The band is based out of Cincinnati. I thought the city was only known for amazing chili, a dog-obsessed racist baseball owner and the greatest rollerblading movie of the 90s featuring Jack Black and Seth Green (Airborne), but MWFF is proving the city is home to some amazing artists. What’s going on in Cincinnati that led to so much of an overabundance of great music In the scene lately? How does the area feed into the music you are writing, if at all?

I think Cincy is unique in how hospitable it is to songwriters. The open mic scene here is really strong, and that feeds into the music scene in general. People are fond of saying that Cincy is the biggest small town in America, and I think that’s true of the music scene too. It’s never felt competitive or cliquey to me here. The bands are fans of one another, and we want each other to succeed. It’s a great place to have your start.

What album or band or significant singles made you go “Yeah, this is what I want to do”  Not just an influence but who or what was the catalyst?  On the flipside to that one… Who are some non-MWFF bands on your radar that TGEFM readers may not know about, but you think they should?

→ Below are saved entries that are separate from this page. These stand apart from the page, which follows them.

-- ==== Sys2Proof/Proofs/IsolatedAlarms.lean ====
section
/-! SUPPORT. A change of the active set of a channel in ISOLATING or ISOLATED (R24, R34, R123, R131, R137): the drive takes no notice of
it, so it is one of the context and of the reports alone. -/

namespace Sys2Proof.Machine

/-! ### Classes that leave -/

theorem ClassSet.touches_self (a mask : ClassSet) : a.touches a mask = false := by
  simp [ClassSet.touches, ClassSet.minus, ClassSet.union, ClassSet.inter, ClassSet.nonempty]

/-- Leaving classes touch the mask where it names an active one of them (R137). -/
theorem ClassSet.touches_minus (a b mask : ClassSet) : a.touches (a.minus b) mask = (a.inter (mask.inter b)).nonempty := by
  have hbit : ∀ x y m : Bool, ((x && !(x && !y) || (x && !y) && !x) && m) = (x && (m && y)) := by decide
  simp only [ClassSet.touches, ClassSet.minus, ClassSet.union, ClassSet.inter, ClassSet.nonempty, hbit]

/-- Leaving classes latch nothing (R123). -/
theorem ClassSet.union_minus_leaving (latched a b : ClassSet) : latched.union ((a.minus b).minus a) = latched := by
  have hbit : ∀ l x y : Bool, (l || ((x && !y) && !x)) = l := by decide
  simp only [ClassSet.union, ClassSet.minus, hbit]

/-! ### A change of the active set under isolation -/

/-- A drive in ISOLATING or ISOLATED takes no notice of a change of action (R24, R34). -/
theorem State.actionChanged_of_isolated {s : State} {c : ChannelNo} (hd : (s.ch c).drive = .isolating ∨ (s.ch c).drive = .isolated)
    (a : Action) : s.actionChanged c a = s := by
  unfold State.actionChanged
  rcases hd with hd | hd <;> rw [hd]

/-- Under isolation a change of the active set is one of the context and of the reports alone. -/
theorem State.setActive_isolated {s : State} {c : ChannelNo} {active : ClassSet}
    (hd : (s.ch c).drive = .isolating ∨ (s.ch c).drive = .isolated) (hne : active ≠ (s.ch c).active) :
    s.setActive c active =
      let u := s.modCh c (ChannelCtx.activeSet (s.entry c) active)
      if (s.ch c).active.touches active (s.entry c).alarmMask then u.offerAlarm c (u.ch c).active (u.ch c).latched (u.ch c).action
      else u := by
  have hu : ((s.modCh c (ChannelCtx.activeSet (s.entry c) active)).ch c).drive = (s.ch c).drive := by rw [State.ch_modCh_self]; rfl
  rw [State.setActive_eq, if_neg hne]
  simp only [State.actionChanged_of_isolated (hu ▸ hd), ite_self]

/-- Under isolation a change of the active set changes the context and leaves the queue. -/
theorem State.setActive_isolated_onlyReports {s : State} {c : ChannelNo} {active : ClassSet}
    (hd : (s.ch c).drive = .isolating ∨ (s.ch c).drive = .isolated) (hne : active ≠ (s.ch c).active) :
    State.OnlyReports (s.modCh c (ChannelCtx.activeSet (s.entry c) active)) (s.setActive c active) := by
  rw [State.setActive_isolated hd hne]
  dsimp only
  split
  · exact State.offerAlarm_onlyReports _ _ _ _ _
  · exact .refl _

theorem State.setActive_self (s : State) (c : ChannelNo) : s.setActive c (s.ch c).active = s := if_pos rfl

/-- The queue under isolation. -/
theorem State.setActive_isolated_oq {s : State} {c : ChannelNo} (hd : (s.ch c).drive = .isolating ∨ (s.ch c).drive = .isolated)
    (active : ClassSet) : (s.setActive c active).oq = s.oq := by
  by_cases hne : active = (s.ch c).active
  · rw [hne, State.setActive_self]
  · rw [(State.setActive_isolated_onlyReports hd hne).channels.2, State.oq_modCh]

/-- The context under isolation: an event that leaves the set as it was is no change (R123). -/
theorem State.setActive_isolated_ch {s : State} {c : ChannelNo} (hd : (s.ch c).drive = .isolating ∨ (s.ch c).drive = .isolated)
    (active : ClassSet) :
    (s.setActive c active).ch c = if active = (s.ch c).active then s.ch c else (s.ch c).activeSet (s.entry c) active := by
  split
  · next he => rw [he, State.setActive_self]
  · next hne => rw [(State.setActive_isolated_onlyReports hd hne).ch, State.ch_modCh_self]

/-- The ALARM report under isolation (R137). -/
theorem State.setActive_isolated_outgoing {s : State} {c : ChannelNo} (hl : s.TransmitterLaw)
    (hd : (s.ch c).drive = .isolating ∨ (s.ch c).drive = .isolated) (active : ClassSet) :
    (s.setActive c active).outgoing = s.clp.tx.toList ++
      (if (s.ch c).active.touches active (s.entry c).alarmMask then
        alarmPlaced s.rq c ((s.setActive c active).ch c).active ((s.setActive c active).ch c).latched ((s.setActive c active).ch c).action
      else s.rq) := by
  by_cases hne : active = (s.ch c).active
  · rw [hne, State.setActive_self, ClassSet.touches_self]
    rfl
  · rw [(State.setActive_isolated_onlyReports hd hne).ch, State.setActive_isolated hd hne]
    have hlaw : (s.modCh c (ChannelCtx.activeSet (s.entry c) active)).TransmitterLaw := hl.congr (by simp) (by simp)
    dsimp only
    split
    · rw [State.offerAlarm_outgoing hlaw, State.clp_modCh, State.rq_modCh]
    · rw [State.outgoing, State.clp_modCh, State.rq_modCh]

end Sys2Proof.Machine
end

It was actually School of Rock, the Jack Black movie. I’m the same age as the kids in the film, and I had just started playing the guitar when that movie came out. Seeing kids my age who could legitimately shred was dumbfounding. Plus, all the bands on that soundtrack, the listening homework that Jack Black’s character hands out to the students, it was like a 101 class in rock and roll: Metallica, AC/DC, Motörhead – these are the fundamentals, kid. 
Non-MWFF bands? My money’s on Get Wrecked. I can’t think of another band that’s simultaneously so heavy and so funny. It’s tough to make hardcore accessible and fun without taking the teeth out of it, but they managed to do it. For my money, they’re the best band in the city right now.

I don’t know if you’ve heard about this newcomer by the name of Taylor Swift. Her growing fanbase trades friendship bracelets. If you made a bracelet for MWFF, what word or phrase word you put on it?

“He went to Jared.” Then just put Jared Bowers’ face on the other side.  <ed. note – Jared Bowers is the devilishly handsome fellow behind MidWest Friends Fest>

Post show jam session in a large, empty field. What song are you singing around the bonfire? (Pardon my playful biases, but everything I know about the Midwest comes from shitty movies and songs by the Kinsella Bros. so I assume everyone playing here has spent some time at bonfire parties in the fields off some lonely county road)?

I do have a friend in Alexandria that does an annual ‘burn party’. I think they did an upright piano one year. There may have been multiple pianos actually. Anyway, if you’re burning things, might as well go with something off De Mysteriis Dom Sathanas, right? Hold on, I’ll get my corpse paint and torches…

Midwest Friends Fest is a smorgasbord of fantastic acts. Which bands are you most excited to see?

Signals Midwest is a really exciting one for me. I was a fan of theirs before I started the Board of Directors, so it’s kind of surreal to be on the same bill.

Was there anything I missed that you’d like to share or dive deeper into with our readers?

Our bassist Heather really likes doing stage banter. It’s her favorite. If you’re reading this, make sure to shout direct questions at her during our set. I mean, like between every single song. I’ll open it up to just straight Q&A with Heather. It’ll make her day.